Direct time radio variability induced by non-axisymmetric standing accretion shock instability: implications for M87

TL;DR

This paper demonstrates the first direct simulation of time-variable radio images caused by non-axisymmetric shock instabilities in black hole accretion flows, with implications for observing M87's dynamic environment.

Contribution

It introduces a general relativistic simulation of shock-induced radio variability around black holes, linking theoretical models with potential future observations of M87.

Findings

Predicted radio images show variability near 15 Schwarzschild radii.

Results align with existing radio spectra and VLBA observations of M87.

Suggests detectability of variability with future space telescopes.

Abstract

We show for the first time the direct time variable radio images in the context of shocked accretion flows around a black hole under the general relativistic treatment of both hydrodynamics and radiation transfer.
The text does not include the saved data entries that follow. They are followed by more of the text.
-- ==== Sys2Proof/Machine/Issue.lean ====
section
/-!
DEFINITION. The issue stage, barriers' resumption, waits and cancellation as events (spec/01 R17 to R20, R26, R30; spec/13 R178, R187,
R190, R192, R204, R206; spec/23 R317; spec/27 R355).
-/
namespace Sys2Proof.Machine

/-! ## The clock and the watchdog's count (R317) -/

/-- An event of a named cycle comes no earlier than that cycle. -/
def State.reach (s : State) (c : Nat) : State := { s with clk := { s.clk with gcyc := BitVec.ofNat 64 (max s.now c) } }

/-- Does a bundle wait at LBAR or WAITCMP? -/
def Wait.atLaunch : Wait → Bool
  | .lbar _ | .monitor _ => true
  | _ => false

/-- Are the watchdogs of a block stopped: it is placed, saved or restored, away for another reason than a wait at LBAR or WAITCMP, back from a
quota pre-emption and not yet issuing, or one of its crews is HALTED (R317, R361)? -/
def State.watchStops (s : State) (b : Nat) : Bool :=
  let x := s.block b
  (match x.st with
    | .running | .stopping => x.why == 3
    | .placed | .saving | .restoring | .complete => true
    | .draining | .swapped => x.why != 1) ||
  s.sch.faults.any fun f => f.blk == b && f.inspect

/-- Follow the stops of a block's watchdogs: what was not counted is added to the cycle of the last issue. -/
def State.watchSync (s : State) (b : Nat) : State :=
  let x := s.block b
  match x.exclAt with
  | none => if s.watchStops b then s.setBlock { x with exclAt := some s.now } else s
  | some t =>
    if s.watchStops b then s
    else
      let keys := (feedCrew :: s.crewList b).map (crewKey b)
      let h := keys.foldl (fun m k => mput 0 m k (mget 0 m k + (s.now - t))) s.sch.lastIssue
      { s with sch := { s.sch with lastIssue := h } }.setBlock { x with exclAt := none }

/-! ## Yoke gating (R352, R355) -/

/-- YOKESTAT after reset (Table 27.1). -/
def Yoke.init : Yoke := { pref := 0, glev := 0, blev := 0, iu := 0, il := 0, win := 0, past := [] }
/-- The yoke of a pair. -/
def State.yoke (s : State) (pair : Nat) : Yoke := mget .init s.pow.yoke pair
/-- Stacked pair of a cluster: die × 6 + j. -/
def pairOfCluster (cl : Nat) : Nat := cl / 2
/-- Gating level of a cluster under levels: 0 where PREF names it. -/
def gateLevel (cl pref glev : Nat) : Nat := if cl % 2 = pref then 0 else glev
/-- Is the issue of a core's quarters gated in this cycle: it stands in the heavier layer, and GCYC mod 8 is below GLEV? -/
def State.gated (s : State) (core : Nat) : Bool :=
  let y := s.yoke (pairOfCluster (coreCluster core))
  decide (s.now % 8 < gateLevel (coreCluster core) y.pref y.glev)
/-- May the bundle at issue not issue in this cycle (R355)? The AAE is not gated. -/
def State.curGated (s : State) : Bool := !s.sch.cur.feed && s.gated s.curCore
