-- ==== Sys2Proof/Machine/Engines.lean ====
section
/-!
DEFINITION. The engines as events: transfers whose writes land, panels that land, completion (spec/07 R99 to R101; spec/15 R232; spec/17 R268 to
R276; spec/21 R295, R297; spec/25 R335).
-/
namespace Sys2Proof.Machine

/-! ## Sources -/

/-- Translation that covers a physical address. -/
def trOf (trs : List Xlate) (pa : Nat) : Option Xlate := trs.find? fun x => decide (x.pa ≤ pa) && decide (pa < x.pa + 2 ^ x.size)

/-- A byte that an engine of a block reads from memory, and whether it is poisoned: 0 outside the tensor and on a line of the pin
aperture that is no longer backed (R268); a guarded block's own held stores lie over it (log 13). -/
def State.engByte (s : State) (b : Nat) (trs : List Xlate) : Option Nat → Byte × Bool
  | none => (0, false)
  | some p =>
    if s.apertureHole p then (0, false)
    else match (s.heldBytes b p 1).getLast? with
      | some e => (e.2, false)
      | none => let h := s.trHome trs p; ((s.homeBytes h p 1).headD 0, s.homeBad h p 1)

/-- A byte that an engine reads from scratchpad. -/
def State.engSpad (s : State) (b x : Nat) : Byte × Bool := (s.sp.byte b x, s.spadBad b x 1)

/-- Physical lines of addresses, each once. -/
def linesOf (pas : List (Option Nat)) : List Nat := dedup (pas.filterMap fun p => p.map lineOf)

/-- Is an address inside a line? -/
def inLine (line : Nat) (p : Option Nat) : Bool := p.any fun x => lineOf x == line

/-- An engine's accesses to lines, and to lines of frames (`kvLine`), reach their home slices (R72, R77, R377): the state, and the lines whose arrays are
still to be read or written, with their slices; none while one has to wait. -/
def State.engAdmit (s : State) (e : Engine) (write : Bool) (pas : List (Option Nat)) : List Nat → Option (State × List (Nat × Nat))
  | [] => some (s, [])
  | line :: t =>
    let pa := line * 64
    let core := (s.block e.blk).core
    if kvLine 0 0 ≤ line then match s.kvFrame line with
      | none => s.engAdmit e write pas t
      | some f => (s.reachSlice f.1 1 { unitVia core 64 with at' := e.at' } write).bind fun r =>
        (r.engAdmit e write pas t).map fun q => (q.1, (f.1, line) :: q.2)
    else if s.apertureHole pa then s.engAdmit e write pas t
    else
      let x := trOf e.trs pa
      let il := (x.map fun y => y.ilv).getD (s.physIlv pa).1
      let home := s.trHome e.trs pa
      let n := (pas.filter (inLine line)).length
      let u : LineUse := if !write then .read else if n < 64 then .part else .whole
      (s.admitLine home line (localLine il line) (s.tenant (s.ctxOf e.blk)) ((x.map fun y => y.ccls).getD 0) (s.launchOf e.blk).id u
          { unitVia core n with at' := e.at' }).bind fun r => (r.1.engAdmit e write pas t).map fun q => (q.1, if r.2 then (home, line) :: q.2 else q.2)

/-- Array line of a line, or of a line of a frame: its slice and line. -/
def State.linePlace (s : State) (slice line : Nat) : Option (Nat × Nat) := if kvLine 0 0 ≤ line then s.kvFrame line else s.arrayPlace slice line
Time variability around a black hole can be induced by the non-axisymmetric standing accretion shock instability (namely Black Hole SASI). Since the spiral arm shock waves generate the density and temperature waves at the post shock region, they cause time variability in the black hole vicinity. Based on our dynamical simulations, we discuss a possibility of detection for the time variable radio images of M87 by the future space telescope VSOP2/ASTRO-G satellite. The most luminous part of the images is predicted to be near 15 Schwarzschild radii for some snapshots. We show that our results are consistent with existing observational data such as timeaveraged radio spectra, VLBA images and variability timescale for M87. We also discuss observations of M87 with millimeter and sub-millimeter interferometers.